----- Data for analysis

-- ==== Sys2Proof/Laws/Primitives.lean ====
section
/-! SUPPORT. The three primitives of a finite nonzero operand are faithfully rounded (40_derivation.md R103). -/

namespace Sys2Proof.Machine

/-- The cosine of a finite value is that of its magnitude. -/
theorem cos_angle (neg : Bool) (m : Fin magBound) :
    Real.cos ((F64.fin neg m).toRat : ℝ) = Real.cos (angle (units m.val)) := by
  rw [toRat_fin]; cases neg
  · rfl
  · show Real.cos (-(units m.val : ℝ) / 2 ^ 1074) = _
    rw [neg_div, Real.cos_neg]; rfl

/-- The sine of a finite value is that of its magnitude, with its sign. -/
theorem sin_angle (neg : Bool) (m : Fin magBound) :
    Real.sin ((F64.fin neg m).toRat : ℝ) = withSign neg (Real.sin (angle (units m.val))) := by
  rw [toRat_fin]; cases neg
  · rfl
  · show Real.sin (-(units m.val : ℝ) / 2 ^ 1074) = _
    rw [neg_div, Real.sin_neg]; rfl

/-- A finite value that is not 0 has a positive magnitude. -/
theorem mag_pos {neg : Bool} {m : Fin magBound} (h : (F64.fin neg m).toRat ≠ 0) : 0 < m.val := by
  rcases Nat.eq_zero_or_pos m.val with h0 | h0
  · exfalso; apply h; cases neg <;> simp [F64.toRat, signedUnits, h0, units]
  · exact h0

/-- A cosine known by its versine rounds faithfully, if it is not too small. -/
theorem roundCosine_faithful {x v : Nat} {w : ℝ} (other : Bool)
    (h : |(v : ℝ) - (2 ^ trigBits x : ℕ) * (1 - w)| ≤ trigRadius x) (hw : 1 ≤ |w| * 2 ^ 1100) :
    Faithful w (roundCosine v (trigRadius x) (2 ^ trigBits x) other) := by
  obtain ⟨y, hy⟩ : ∃ y, y = roundCosine v (trigRadius x) (2 ^ trigBits x) other := ⟨_, rfl⟩
  rw [← hy]
  unfold roundCosine at hy
  rw [abs_sub_comm] at h
  rcases Nat.lt_or_ge (2 ^ trigBits x) v with hv | hv
  rotate_left
  · rw [if_pos hv] at hy
    rw [hy]
    refine roundBall_faithful other ?_ hw
    have e : withSign false ((2 ^ trigBits x - v : ℕ) : ℝ) - (2 ^ trigBits x : ℕ) * w =
        (2 ^ trigBits x : ℕ) * (1 - w) - v := by
      simp only [withSign, Bool.false_eq_true, if_false]
      rw [Nat.cast_sub hv]
      ring
    rw [e]; exact h
  · rw [if_neg (by omega)] at hy
    rw [hy]
    refine roundBall_faithful other ?_ hw
    have e : withSign true ((v - 2 ^ trigBits x : ℕ) : ℝ) - (2 ^ trigBits x : ℕ) * w =
        (2 ^ trigBits x : ℕ) * (1 - w) - v := by
      simp only [withSign, if_true]
      rw [Nat.cast_sub hv.le]
      ring
    rw [e]; exact h

/-- `Cos64` of a nonzero magnitude, where the cosine is not too small. -/
theorem cosFinite_faithful {m : Nat} (hm0 : 0 < m) (other : Bool) (hw : 1 ≤ |Real.cos (angle (units m))| * 2 ^ 1100) :
    Faithful (Real.cos (angle (units m))) (cosFinite other m) := by
  obtain ⟨y, hy⟩ : ∃ y, y = cosFinite other m := ⟨_, rfl⟩
  rw [← hy]
  unfold cosFinite at hy
  rw [if_neg hm0.ne'] at hy
  refine Or.elim (em (trigIsSmall (units m) = true)) (fun h => ?_) (fun h => ?_)
  · rw [if_pos h] at hy; rw [hy]
    have := cos_small (units_pos hm0) h other
    have hs := angle_small h
    have hp := angle_pos (units_pos hm0)
    clear h hy
    have hc : 0 < Real.cos (angle (units m)) := by
      apply Real.cos_pos_of_mem_Ioo
      constructor <;> nlinarith [Real.pi_gt_three]
    have h2 : (0 : ℝ) < 2 ^ 1074 := by positivity
    have := this.faithful (mul_pos hc h2) false
    rwa [show withSign false (Real.cos (angle (units m)) * 2 ^ 1074) = Real.cos (angle (units m)) * 2 ^ 1074 from rfl, mul_div_assoc, div_self h2.ne', mul_one] at this
  · rw [if_neg h] at hy
    simp only [forceNat_eq] at hy
    have := roundCosine_faithful other (versineApprox_near (units m)) hw
    rw [← hy] at this; exact this

/-- `Sin64` of a nonzero magnitude, where the sine is not too small or the operand is. -/
theorem sinFinite_faithful {m : Nat} (hm0 : 0 < m) (hm : m < magBound) (other : Bool)
    (hw : 1 ≤ |Real.sin (angle (units m))| * 2 ^ 1100 ∨ trigIsSmall (units m) = true) :
    Faithful (Real.sin (angle (units m))) (sinFinite other m) := by
  obtain ⟨y, hy⟩ : ∃ y, y = sinFinite other m := ⟨_, rfl⟩
  rw [← hy]
  unfold sinFinite at hy
  rw [if_neg hm0.ne'] at hy
  refine Or.elim (em (trigIsSmall (units m) = true)) (fun h => ?_) (fun h => ?_)
  · rw [if_pos h] at hy; rw [hy]
    clear hw
    have := sin_small hm0 hm h other
    have hs := angle_small h
    have hp := angle_pos (units_pos hm0)
    clear h hy
    have hc : 0 < Real.sin (angle (units m)) := by
      apply Real.sin_pos_of_pos_of_lt_pi hp
      nlinarith [Real.pi_gt_three]
    have h2 : (0 : ℝ) < 2 ^ 1074 := by positivity
    have := this.faithful (mul_pos hc h2) false
    rwa [show withSign false (Real.sin (angle (units m)) * 2 ^ 1074) = Real.sin (angle (units m)) * 2 ^ 1074 from rfl, mul_div_assoc, div_self h2.ne', mul_one] at this
  · rw [if_neg h] at hy
    simp only [forceNat_eq] at hy
    have hw' := hw.resolve_right h
    clear h hw
    have hn := sineApprox_near (units m)
    generalize sineApprox (units m) = p at *
    obtain ⟨neg, s⟩ := p
    rw [hy]
    exact roundBall_faithful other hn hw'

/-- The sign of `Sin64` of a nonzero magnitude is that of the sine, a zero result included. -/
theorem sinFinite_sign {m : Nat} (hm0 : 0 < m) (other : Bool)
    (hw : 1 ≤ |Real.sin (angle (units m))| * 2 ^ 1100 ∨ trigIsSmall (units m) = true) :
    (sinFinite other m).sign = true ↔ Real.sin (angle (units m)) < 0 := by
  obtain ⟨y, hy⟩ : ∃ y, y = sinFinite other m := ⟨_, rfl⟩
  rw [← hy]
  unfold sinFinite at hy
  rw [if_neg hm0.ne'] at hy
  refine Or.elim (em (trigIsSmall (units m) = true)) (fun h => ?_) (fun h => ?_)
  · rw [if_pos h] at hy
    rw [hy, sign_ofMag]
    have hp := angle_pos (units_pos hm0)
    have hs := angle_small h
    clear h hy hw
    have : 0 < Real.sin (angle (units m)) := Real.sin_pos_of_pos_of_lt_pi hp (by nlinarith [Real.pi_gt_three])
    exact ⟨fun h => Bool.noConfusion h, fun h => absurd h (not_lt.2 this.le)⟩
  · rw [if_neg h] at hy
    simp only [forceNat_eq] at hy
    have hn := sineApprox_near (units m)
    generalize sineApprox (units m) = p at *
    obtain ⟨neg, s⟩ := p
    rw [hy]
    exact roundBall_sign other hn (hw.resolve_right h)

/-- `Pow10_64` of a finite operand has no sign: a zero result is +0. -/
theorem pow10Finite_sign (other neg : Bool) (m : Nat) : (pow10Finite other neg m).sign = false := by
  have : ∀ (a b c : Prop) [Decidable a] [Decidable b] [Decidable c] (k l n : Nat),
      (if a then one else if b then ofMag false k else if c then ofMag false l else ofMag false n).sign = false := by
    intro a b c _ _ _ k l n
    split
    · rfl
    split
    · exact sign_ofMag _ _
    split <;> exact sign_ofMag _ _
  exact this _ _ _ _ _ _

/-- Faithful rounding is odd. -/
theorem faithful_neg {v : ℝ} {y : F64} (h : Faithful v y) : Faithful (-v) (fneg y) := by
  have tr : ∀ z : F64, ((fneg z).toRat : ℝ) = -(z.toRat : ℝ) := by
    intro z; cases z with
    | nan => simp [fneg, F64.toRat]
    | inf b => simp [fneg, F64.toRat]
    | fin b m => cases b <;> simp [fneg, F64.toRat, signedUnits, neg_div]
  have trq : ∀ z : F64, (fneg z).toRat = -z.toRat := fun z => by exact_mod_cast tr z
  have fi : ∀ z : F64, isFinite (fneg z) = isFinite z := by intro z; cases z <;> rfl
  unfold Faithful at h ⊢
  cases y with
  | nan => exact h
  | inf b =>
    cases b
    · intro z hz
      have := h (fneg z) ((fi z).trans hz); rw [tr] at this; linarith
    · intro z hz
      have := h (fneg z) ((fi z).trans hz); rw [tr] at this; linarith
  | fin b m =>
    have e := tr (.fin b m)
    have eq' := trq (.fin b m)
    change ((F64.fin (!b) m).toRat : ℝ) = _ at e
    change (F64.fin (!b) m).toRat = _ at eq'
    show ((F64.fin (!b) m).toRat : ℝ) = -v ∨ _
    rcases h with h | ⟨h1, h2⟩
    · left; rw [e, h]
    · right
      refine ⟨fun z hz hc => h1 (fneg z) ((fi z).trans hz) (by rw [tr, hc, neg_neg]), ?_⟩
      rcases h2 with ⟨h2, h3⟩ | ⟨h2, h3⟩
      · right
        refine ⟨by rw [e]; linarith, fun z hz hv => ?_⟩
        have := h3 (fneg z) ((fi z).trans hz) (by rw [tr]; linarith)
        rw [trq] at this; rw [eq']; linarith
      · left
        refine ⟨by rw [e]; linarith, fun z hz hv => ?_⟩
        have := h3 (fneg z) ((fi z).trans hz) (by rw [tr]; linarith)
        rw [trq] at this; rw [eq']; linarith

/-- `Pow10_64` of a nonzero operand. -/
theorem pow10Finite_faithful {m : Nat} (hm0 : 0 < m) (neg other : Bool) :
    Faithful ((10 : ℝ) ^ withSign neg (angle (units m))) (pow10Finite other neg m) := by
  have h2 : (0 : ℝ) < 2 ^ 1074 := by positivity
  have hp : (0 : ℝ) < (10 : ℝ) ^ withSign neg (angle (units m)) := Real.rpow_pos_of_pos (by norm_num) _
  have key : ∀ k, FaithfulMag ((10 : ℝ) ^ withSign neg (angle (units m)) * 2 ^ 1074) k →
      Faithful ((10 : ℝ) ^ withSign neg (angle (units m))) (ofMag false k) := by
    intro k h
    have := h.faithful (mul_pos hp h2) false
    rwa [show ∀ v : ℝ, withSign false v = v from fun _ => rfl, mul_div_assoc, div_self h2.ne', mul_one] at this
  obtain ⟨y, hy⟩ : ∃ y, y = pow10Finite other neg m := ⟨_, rfl⟩
  rw [← hy]
  unfold pow10Finite at hy
  rw [if_neg hm0.ne'] at hy
  refine Or.elim (em (units m < 2 ^ 1014)) (fun h => ?_) (fun h => ?_)
  · rw [if_pos h] at hy; rw [hy]; exact key _ (pow10_small (units_pos hm0) h neg other)
  · rw [if_neg h] at hy
    refine Or.elim (em (400 * 2 ^ 1074 ≤ units m)) (fun h' => ?_) (fun h' => ?_)
    · rw [if_pos h'] at hy; rw [hy]; exact key _ (pow10_large h' neg other)
    · rw [if_neg h'] at hy; rw [hy]; refine key _ ?_
      obtain ⟨a, b⟩ := pow10_split neg (Nat.le_of_not_lt h)
      rw [b]
      exact pow10Bracket_faithful _ a other

/-- A value without sign is not below 0. -/
theorem ofMag_nonneg (k : Nat) : flt (ofMag false k) zero = false := by
  simp only [ofMag, forceNat_eq]
  split
  · simp [flt, zero, signedUnits]
    try exact Nat.zero_le _
  · rfl

end Sys2Proof.Machine
end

----------

Looking at the entries above, can you reproduce exactly the lines from the one that holds "positive magnitude. -/" through the one that holds "have hc : 0 < Real.cos", and only those?

◆ Task result ◆
/-- A finite value that is not 0 has a positive magnitude. -/
theorem mag_pos {neg : Bool} {m : Fin magBound} (h : (F64.fin neg m).toRat ≠ 0) : 0 < m.val := by
  rcases Nat.eq_zero_or_pos m.val with h0 | h0
  · exfalso; apply h; cases neg <;> simp [F64.toRat, signedUnits, h0, units]
  · exact h0

/-- A cosine known by its versine rounds faithfully, if it is not too small. -/
theorem roundCosine_faithful {x v : Nat} {w : ℝ} (other : Bool)
    (h : |(v : ℝ) - (2 ^ trigBits x : ℕ) * (1 - w)| ≤ trigRadius x) (hw : 1 ≤ |w| * 2 ^ 1100) :
    Faithful w (roundCosine v (trigRadius x) (2 ^ trigBits x) other) := by
  obtain ⟨y, hy⟩ : ∃ y, y = roundCosine v (trigRadius x) (2 ^ trigBits x) other := ⟨_, rfl⟩
  rw [← hy]
  unfold roundCosine at hy
  rw [abs_sub_comm] at h
  rcases Nat.lt_or_ge (2 ^ trigBits x) v with hv | hv
  rotate_left
  · rw [if_pos hv] at hy
    rw [hy]
    refine roundBall_faithful other ?_ hw
    have e : withSign false ((2 ^ trigBits x - v : ℕ) : ℝ) - (2 ^ trigBits x : ℕ) * w =
        (2 ^ trigBits x : ℕ) * (1 - w) - v := by
      simp only [withSign, Bool.false_eq_true, if_false]
      rw [Nat.cast_sub hv]
      ring
    rw [e]; exact h
  · rw [if_neg (by omega)] at hy
    rw [hy]
    refine roundBall_faithful other ?_ hw
    have e : withSign true ((v - 2 ^ trigBits x : ℕ) : ℝ) - (2 ^ trigBits x : ℕ) * w =
        (2 ^ trigBits x : ℕ) * (1 - w) - v := by
      simp only [withSign, if_true]
      rw [Nat.cast_sub hv.le]
      ring
    rw [e]; exact h

/-- `Cos64` of a nonzero magnitude, where the cosine is not too small. -/
theorem cosFinite_faithful {m : Nat} (hm0 : 0 < m) (other : Bool) (hw : 1 ≤ |Real.cos (angle (units m))| * 2 ^ 1100) :
    Faithful (Real.cos (angle (units m))) (cosFinite other m) := by
  obtain ⟨y, hy⟩ : ∃ y, y = cosFinite other m := ⟨_, rfl⟩
  rw [← hy]
  unfold cosFinite at hy
  rw [if_neg hm0.ne'] at hy
  refine Or.elim (em (trigIsSmall (units m) = true)) (fun h => ?_) (fun h => ?_)
  · rw [if_pos h] at hy; rw [hy]
    have := cos_small (units_pos hm0) h other
    have hs := angle_small h
    have hp := angle_pos (units_pos hm0)
    clear h hy
    have hc : 0 < Real.cos (angle (units m)) := by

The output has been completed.